_DATASET RECORDS_:
theorem thins_beginRunning (c : ConfigRecord) (s : State) : Thins s (beginRunning c s) := by
  unfold beginRunning startCoordinator
  dsimp only
  have evaluated : ∀ u : State, Thins u (evaluateSchedule (setCoord .suspended (some .flash) u)) := fun u =>
    (delivers_setCoord .suspended (some .flash) u nofun).thins.trans (thins_evaluateSchedule _)
  split
  · exact (evaluated _).upon
  · exact ((evaluated _).trans (delivers_flashExit _).thins).upon

theorem thins_startWork (body : List Byte) (s : State) : Thins s (startWork body s).1 := by
  unfold startWork
  split
  · exact Thins.refl s
  · exact thins_beginRunning _ s

theorem thins_restartWork (s : State) : Thins s (restartWork s).1 := ⟨List.nil_sublist _, List.nil_sublist _⟩

theorem thins_setTimeAnchored (t : NetTime) (s : State) : Thins s (setTimeAnchored t s).1 := by
  unfold setTimeAnchored
  split
  · exact ((thins_stepClock _ s).trans (thins_setClockState _ _)).trans Thins.same
  all_goals
    dsimp only
    split
    · exact (thins_leaveHoldover _ _).upon
    · exact Thins.refl s

theorem thins_setTimeWork (body : List Byte) (s : State) : Thins s (setTimeWork body s).1 := by
  unfold setTimeWork
  dsimp only
  split
  · exact Thins.refl s
  · split
    · exact thins_stepClock _ s
    · split
      · exact thins_setTimeAnchored _ s
      · exact Thins.refl s

theorem thins_addEntryWork (body : List Byte) (s : State) : Thins s (addEntryWork body s).1 := by
  unfold addEntryWork
  dsimp only
  split
  · exact Thins.refl s
  · split
    · exact Thins.refl s
    · split
      · exact Thins.refl s
      · exact (thins_evaluateSchedule _).upon

theorem thins_dropEntryWork (body : List Byte) (s : State) : Thins s (dropEntryWork body s).1 := by
  unfold dropEntryWork
  dsimp only
  split
  · exact Thins.refl s
  · split
    · exact (thins_evaluateSchedule _).upon
    · exact Thins.refl s

theorem thins_addSpecialWork (body : List Byte) (s : State) : Thins s (addSpecialWork body s).1 := by
  unfold addSpecialWork
  dsimp only
  split
  · exact Thins.refl s
  · split
    · exact Thins.refl s
    · split
      · exact Thins.refl s
      · split
        · exact Thins.refl s
        · exact (thins_evaluateSchedule _).upon

theorem thins_dropSpecialWork (body : List Byte) (s : State) : Thins s (dropSpecialWork body s).1 := by
  unfold dropSpecialWork
  dsimp only
  split
  · exact Thins.refl s
  · split
    · exact (thins_evaluateSchedule _).upon
    · exact Thins.refl s

theorem thins_placeCallWork (body : List Byte) (s : State) : Thins s (placeCallWork body s).1 := by
  unfold placeCallWork
  dsimp only
  split
  · exact Thins.same
  · exact Thins.refl s

theorem thins_rewriteSaveWork (body : List Byte) (s : State) : Thins s (rewriteSaveWork body s).1 := by
  unfold rewriteSaveWork
  dsimp only
  split
  · exact Thins.refl s
  · split
    · exact Thins.refl s
    · exact Thins.refl s
    · split
      · exact Thins.refl s
      · split
        · exact Thins.refl s
        · exact (delivers_post _ _).thins.upon

theorem thins_ackFaultWork (body : List Byte) (s : State) : Thins s (ackFaultWork body s).1 := by
  unfold ackFaultWork
  split
  · exact Thins.refl s
  · split
    · exact (delivers_acknowledge _ s).thins
    · exact Thins.refl s
    · exact Thins.refl s

theorem thins_loadPlanWork (body : List Byte) (s : State) : Thins s (loadPlanWork body s).1 := by
  unfold loadPlanWork
  dsimp only
  split
  · exact Thins.refl s
  · exact (thins_evaluateOrders _ _).upon

theorem thins_erasePlanWork (body : List Byte) (s : State) : Thins s (erasePlanWork body s).1 := by
  unfold erasePlanWork
  dsimp only
  split
  · exact Thins.refl s
  · split
    · exact Thins.refl s
    · split
      · exact Thins.refl s
      · exact (thins_evaluateOrders _ _).upon

theorem admits_cancelWork (body : List Byte) (s : State) : Admits s (cancelWork body s).1 := by
  have none : Admits s s := (Thins.refl s).admits ((readCancelBody body).toPlaceholder s.clock.reading)
  unfold cancelWork
  dsimp only
  split
  · exact none
  · split
    · exact none
    · split
      · exact (admits_arriveCancel _ _).after (thins_placeOwnCancel _ s)
      · exact none

theorem storeIssued_entries (r : IssueRequest) (i : IssuedEntry) (s : State) :
    (storeIssued r i s).orders.entries = s.orders.entries := by
  unfold storeIssued
  split <;> rfl

theorem storeIssued_issued (r : IssueRequest) (i : IssuedEntry) (s : State) :
    (storeIssued r i s).stamps = s.stamps ∨ (storeIssued r i s).orders.issued = insertIssued i s.orders.issued := by
  unfold storeIssued
  split
  · exact .inl (mapIssued_stamps _ _ (fun _ => .inr rfl) _)
  · exact .inr rfl

/-- ISSUE_ORDER puts one entry into the issued list, or changes one there, and may put one into the order list. -/
theorem takes_issueWork (body : List Byte) (s : State) : Takes s (issueWork body s).1 := by
  unfold issueWork
  dsimp only
  split
  · exact ((Thins.refl s).admits ((readOrderBody body).toEntry s.clock.reading .pending)).takes
  · generalize formIssued (readIssue body) s = i
    generalize hu : placeOwnOrder (i.content 0) (storeIssued (readIssue body) i s) = u
    have orders : u.orders = (storeIssued (readIssue body) i s).orders := hu ▸ placeTail_orders _ _
    have placed : Places u _ := (places_processOrder (i.content 0) u).trans
      (delivers_post (.orderIssued i.key.stamp i.revision (readIssue body).plan) _).prunes
    have list : u.places = s.places := by unfold State.places; rw [orders, storeIssued_entries]
    refine ⟨list ▸ placed.entries, ?_⟩
    rw [State.stamps, placed.issued, orders]
    exact (storeIssued_issued (readIssue body) i s).imp (fun same => by rw [← same]; exact List.Sublist.refl _) fun new => ⟨i, new⟩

_AIM OF THE EXERCISE_: Reproduce the full set of records precisely.

_COMPLETED TASK_:
theorem thins_beginRunning (c : ConfigRecord) (s : State) : Thins s (beginRunning c s) := by
  unfold beginRunning startCoordinator
  dsimp only
  have evaluated : ∀ u : State, Thins u (evaluateSchedule (setCoord .suspended (some .flash) u)) := fun u =>
    (delivers_setCoord .suspended (some .flash) u nofun).thins.trans (thins_evaluateSchedule _)
  split
  · exact (evaluated _).upon
  · exact ((evaluated _).trans (delivers_flashExit _).thins).upon

theorem thins_startWork (body : List Byte) (s : State) : Thins s (startWork body s).1 := by
  unfold startWork
  split
  · exact Thins.refl s
  · exact thins_beginRunning _ s

theorem thins_restartWork (s : State) : Thins s (restartWork s).1 := ⟨List.nil_sublist _, List.nil_sublist _⟩

theorem thins_setTimeAnchored (t : NetTime) (s : State) : Thins s (setTimeAnchored t s).1 := by
  unfold setTimeAnchored
  split
  · exact ((thins_stepClock _ s).trans (thins_setClockState _ _)).trans Thins.same
  all_goals
    dsimp only
    split
    · exact (thins_leaveHoldover _ _).upon
    · exact Thins.refl s

theorem thins_setTimeWork (body : List Byte) (s : State) : Thins s (setTimeWork body s).1 := by
  unfold setTimeWork
  dsimp only
  split
  · exact Thins.refl s
  · split
    · exact thins_stepClock _ s
    · split
      · exact thins_setTimeAnchored _ s
      · exact Thins.refl s

theorem thins_addEntryWork (body : List Byte) (s : State) : Thins s (addEntryWork body s).1 := by
  unfold addEntryWork
  dsimp only
  split
  · exact Thins.refl s
  · split
    · exact Thins.refl s
    · split
      · exact Thins.refl s
      · exact (thins_evaluateSchedule _).upon

theorem thins_dropEntryWork (body : List Byte) (s : State) : Thins s (dropEntryWork body s).1 := by
  unfold dropEntryWork
  dsimp only
  split
  · exact Thins.refl s
  · split
    · exact (thins_evaluateSchedule _).upon
    · exact Thins.refl s

theorem thins_addSpecialWork (body : List Byte) (s : State) : Thins s (addSpecialWork body s).1 := by
  unfold addSpecialWork
  dsimp only
  split
  · exact Thins.refl s
  · split
    · exact Thins.refl s
    · split
      · exact Thins.refl s
      · split
        · exact Thins.refl s
        · exact (thins_evaluateSchedule _).upon

theorem thins_dropSpecialWork (body : List Byte) (s : State) : Thins s (dropSpecialWork body s).1 := by
  unfold dropSpecialWork
  dsimp only
  split
  · exact Thins.refl s
  · split
    · exact (thins_evaluateSchedule _).upon
    · exact Thins.refl s

theorem thins_placeCallWork (body : List Byte) (s : State) : Thins s (placeCallWork body s).1 := by
  unfold placeCallWork
  dsimp only
  split
  · exact Thins.same
  · exact Thins.refl s

theorem thins_rewriteSaveWork (body : List Byte) (s : State) : Thins s (rewriteSaveWork body s).1 := by
  unfold rewriteSaveWork
  dsimp only
  split
  · exact Thins.refl s
  · split
    · exact Thins.refl s
    · exact Thins.refl s
    · split
      · exact Thins.refl s
      · split
        · exact Thins.refl s
        · exact (delivers_post _ _).thins.upon

theorem thins_ackFaultWork (body : List Byte) (s : State) : Thins s (ackFaultWork body s).1 := by
  unfold ackFaultWork
  split
  · exact Thins.refl s
  · split
    · exact (delivers_acknowledge _ s).thins
    · exact Thins.refl s
    · exact Thins.refl s

theorem thins_loadPlanWork (body : List Byte) (s : State) : Thins s (loadPlanWork body s).1 := by
  unfold loadPlanWork
  dsimp only
  split
  · exact Thins.refl s
  · exact (thins_evaluateOrders _ _).upon

theorem thins_erasePlanWork (body : List Byte) (s : State) : Thins s (erasePlanWork body s).1 := by
  unfold erasePlanWork
  dsimp only
  split
  · exact Thins.refl s
  · split
    · exact Thins.refl s
    · split
      · exact Thins.refl s
      · exact (thins_evaluateOrders _ _).upon

theorem admits_cancelWork (body : List Byte) (s : State) : Admits s (cancelWork body s).1 := by
  have none : Admits s s := (Thins.refl s).admits ((readCancelBody body).toPlaceholder s.clock.reading)
  unfold cancelWork
  dsimp only
  split
  · exact none
  · split
    · exact none
    · split
      · exact (admits_arriveCancel _ _).after (thins_placeOwnCancel _ s)
      · exact none

theorem storeIssued_entries (r : IssueRequest) (i : IssuedEntry) (s : State) :
    (storeIssued r i s).orders.entries = s.orders.entries := by
  unfold storeIssued
  split <;> rfl

theorem storeIssued_issued (r : IssueRequest) (i : IssuedEntry) (s : State) :
    (storeIssued r i s).stamps = s.stamps ∨ (storeIssued r i s).orders.issued = insertIssued i s.orders.issued := by
  unfold storeIssued
  split
  · exact .inl (mapIssued_stamps _ _ (fun _ => .inr rfl) _)
  · exact .inr rfl

/-- ISSUE_ORDER puts one entry into the issued list, or changes one there, and may put one into the order list. -/
theorem takes_issueWork (body : List Byte) (s : State) : Takes s (issueWork body s).1 := by
  unfold issueWork
  dsimp only
  split
  · exact ((Thins.refl s).admits ((readOrderBody body).toEntry s.clock.reading .pending)).takes
  · generalize formIssued (readIssue body) s = i
    generalize hu : placeOwnOrder (i.content 0) (storeIssued (readIssue body) i s) = u
    have orders : u.orders = (storeIssued (readIssue body) i s).orders := hu ▸ placeTail_orders _ _
    have placed : Places u _ := (places_processOrder (i.content 0) u).trans
      (delivers_post (.orderIssued i.key.stamp i.revision (readIssue body).plan) _).prunes
    have list : u.places = s.places := by unfold State.places; rw [orders, storeIssued_entries]
    refine ⟨list ▸ placed.entries, ?_⟩
    rw [State.stamps, placed.issued, orders]
    exact (storeIssued_issued (readIssue body) i s).imp (fun same => by rw [← same]; exact List.Sublist.refl _) fun new => ⟨i, new⟩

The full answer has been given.